Coronavirus (CoV), an enveloped single-stranded RNA virus belonging to the family of Coronaviridae, which initially caused enzootic infections, has shown in the past to be capable of crossing the species barrier and infecting humans causing epidemics with different levels of severity (1).Two outbreaks of CoVs in humans have occurred in the last two decades, causing severe acute respiratory syndrome (SARS-CoV) in 2003 and Middle East Respiratory Syndrome (MERS-CoV) in 2012 (2-4). In December 2019, the third outbreak of a rapidly transmitted CoV, named SARS-CoV-2 and causing coronavirus disease 2019 (COVID-19), occurred and on March 11 2020, the World Health Organization (WHO) declared the CoV outbreak as a pandemic (5,6).
This new virus posed a major challenge among physicians because it had no specific pre-existing therapy. As a consequence, the therapeutic efforts were initially focused on optimizing respiratory care, managing thrombotic and inflammatory complications by using anticoagulation and corticosteroids, and repurposing existing antiviral therapies (7). Unfortunately, almost all these initially promising agents (i.e., hydroxychloroquine, lopinavir/ritonavir and remdesivir) failed to demonstrate a beneficial effect (8-10). Considering the lack of effective anti-SARS-CoV-2 drugs and the initial positive experience from China (11), convalescent plasma (CP, i.e., plasma collected from completely recovered patients), an old therapy used with apparent success in many epidemics and outbreaks since the Spanish 1918 flu (12-18), was proposed again also for COVID-19 (19). Although various immune and non-immune mechanisms have been hypothesized to explain the effect of passive immunotherapy by means of CP transfusion, the most important is likely due to the presence of neutralizing antibodies that, thanks to their capacity of inhibiting viral entry into target cells, prevent the deleterious consequences of viral replication.

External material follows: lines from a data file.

-- ==== Sys2Proof/Machine/PowerPath.lean ====
section
/-!
DEFINITION. Power paths (04 R120 to R160): the cluster state machine, carriers and synchronisation, phase shedding and
adding, region limits, captures and their commands. The fast cycle itself is in FastCycle.
-/

namespace Sys2Proof.Machine

/-! ### Ticks (04 R123, R136) -/

/-- Fine ticks in a millisecond. -/
def ticksMs : Nat := 12800000

/-- Fine ticks of the 1,200 ns from a sample instant to the first update point that may use its duty (04 R138). -/
def settleTicks : Nat := 15360

/-- Site time in fine ticks (04 R129). -/
def siteTicks (p : Pkg) : Nat := p.tim.now * 64 / 5

/-- Fine ticks between fast cycles of a cluster (04 R136). -/
def fastTicks (c : ClusterCfg) : Nat := if c.fcDiv = 0 then c.period / 2 else c.fcDiv * c.period

/-! ### START to RAMP (04 R142, R143) -/

/-- The guard of START in OFF: the cause of a refusal (04 R142). -/
def startCause (p : Pkg) (n : Nat) : Option Nat :=
  if (availPhases p n).length < (clAt p n).rw.minPh then some 3
  else if (stPorts p n).any (fun q => !portAvail p q) then some 6
  else if (fusedPorts p n).any (fun q => !portAvail p q) then some 9
  else none

/-- START reaches a cluster in OFF: refused with a cause, or PREBIAS with every switching ENABLE low; an AFE cluster's
bypass closes after its pre-charge (04 R142, 02 R65; log 22). -/
def clusterStart (n : Nat) (p : Pkg) : Pkg :=
  let c := clAt p n
  if !c.run.startPend ∨ c.run.st ≠ .off ∨ c.cfg.type = .unused then p
  else
    let p0 := updRun n (fun r => { r with startPend := false }) p
    match startCause p n with
    | some k => startFailed n (updRun n (fun r => { r with cause := k }) p0)
    | none =>
      let p1 := enablesLow n (endForces n p0)
      let p2 := if c.cfg.type = .afe ∧ r79 p1 n then driveStatic n .bypass true (driveStatic n .precharge true p1) else p1
      goSt n .prebias (updRun n (fun r =>
        { r with cause := 0, cold := false, measuring := false, meas := [], droop := 0, watch := false, isoPend := false
                 matchTk := none, below5 := false, settle := none
                 target := if c.cfg.type = .afe then c.cfg.setpoint else r.target }) p2)

/-- CLUSTER_START (04 R142). -/
def execClusterStart (c : Fin 8) (s : State) : Out := run1 (clusterStart c.val) s

/-- The wait in PREBIAS is over: 02 R79 holds, and every AFE cluster feeding a DC/DC cluster's link regulates (04 R142). -/
def measureStart (n : Nat) (p : Pkg) : Pkg :=
  let c := clAt p n
  let fed := c.cfg.type != .dcdc || (feeders p c.cfg.link).all (fun k => (clAt p k).run.st == .regulate)
  if c.run.st = .prebias ∧ !c.run.measuring ∧ r79 p n ∧ fed then
    updRun n (fun r => { r with measuring := true, meas := [] }) p
  else p

/-- PREBIAS_MEASURE_START (04 R142). -/
def execPrebiasMeasureStart (c : Fin 8) (s : State) : Out := run1 (measureStart c.val) s

/-- A start ended in PREBIAS without FAULTED (04 R142). -/
def abortStart (n cause : Nat) (p : Pkg) : Pkg := startFailed n (clusterOff n cause p)

/-- A cluster's share of its region's current cap, in µA: in proportion to the available ratings of the region's DC/DC
clusters (04 R157). -/
def capShare (p : Pkg) (n : Nat) : Nat :=
  let r := (clAt p n).cfg.region
  let tot := sumN ((dcdcOf p r).map (availRating p))
  if tot = 0 then 0 else (rgAt p r).icap * 100000 * availRating p n / tot

/-- The current clamp of a DC/DC cluster that runs: its share of the cap, and no more than PRECHG_ILIM from PREBIAS to
MATCH (04 R157, R161). -/
def shareClamp (p : Pkg) (n : Nat) : Nat :=
  let c := clAt p n
  if c.run.st = .regulate then capShare p n else min (c.cfg.prechg * 100000) (capShare p n)

/-- First duty of a port (04 R143). -/
def firstDuty (p : Pkg) (n q : Nat) (warm : Bool) (vpre8 : Int) (grid : List Int) : Nat :=
  let c := (clAt p n).cfg
  let d := clampI c.dmin c.dmax
  if !warm then c.dmin
  else if c.type = .dcdc then (d (vpre8 * c.period / (8 * (clAt p n).dyn.vin))).toNat
  else (d ((vpre8 + 16 * grid.getD (groupOf p n q) 0) * c.period / (2 * vpre8))).toNat

/-- The 8 measuring cycles end: the start is aborted, or the cluster enters RAMP warm or cold (04 R142, R143, 05 R173). -/
def measured (n : Nat) (grid : List Int) (p : Pkg) : Pkg :=
  let c := clAt p n
  if c.run.st ≠ .prebias ∨ !c.run.measuring ∨ c.run.meas.length < 8 then p
  else
    let s := sumI (c.run.meas.take 8)
    let warm := decide (s * 5 ≥ 8 * c.cfg.vRated)
    let lost := (p.mtr.meter.getD (4 + c.cfg.acMeter) {}).ph.any (·.lost)
    let p0 := updRun n (fun r => { r with vpre := (s / 80).toNat }) p
    if warm && c.cfg.type == .dcdc && decide (c.dyn.vin * 5 ≤ c.cfg.vRated) then abortStart n 0x0B p0
    else if warm && c.cfg.type == .afe && lost then abortStart n 0x0C p0
    else
      let duty := fun q => firstDuty p n q warm s grid
      let p1 := (availPhases p n).foldl (fun p l => l.foldl (fun p q => updPt q (fun r =>
        { r with st := .active, enPend := some true, enAt := c.dyn.sAt, raw := duty q, duty := duty q
                 shadow := some (duty q), shadowAt := c.dyn.sAt, trim := 0, trimSat := false, revLeft := 0, periods := 0 }) p) p) p0
      let ref : Int := if warm then s * 1000000 else 0
      presetStart n duty (goSt n .ramp (updRun n (fun r =>
        { r with measuring := false, cold := !warm, watch := decide (0 < s)
                 revStart := c.cfg.type == .dcdc, enTicks := 0, ref := ref, refStart := ref, matchTk := none
                 clamp := if c.cfg.type = .dcdc then shareClamp p1 n else c.cfg.prechg * 100000 }) p1))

In this narrative review, we summarize the main literature data on the use of CP as treatment for past viral epidemics other than COVID-19, focusing on severe acute respiratory epidemics and the most recent Ebola outbreak. We present the following article in accordance with the narrative review reporting checklist (available at http://dx.doi.org/10.21037/aob-2020-cp-03).
As a search literature strategy, the Medline and PubMed electronic database was searched for publications on CP in previous viral epidemics without time limits using English language as a restriction. The Medical Subject Heading and key words used were: “convalescent plasma”, “hyperimmune plasma”, “therapy”, “SARS-CoV-2”, “COVID-19”, “safety” and “efficacy”, “acute respiratory infections”, “viral infections”, “Ebola virus”, “SARS”, “MERS”, “Avian influenza”, “H5N1”, “Spanish influenza A”, “H1N1”. We also screened the reference lists of the most relevant review articles for additional studies not captured in our initial literature search.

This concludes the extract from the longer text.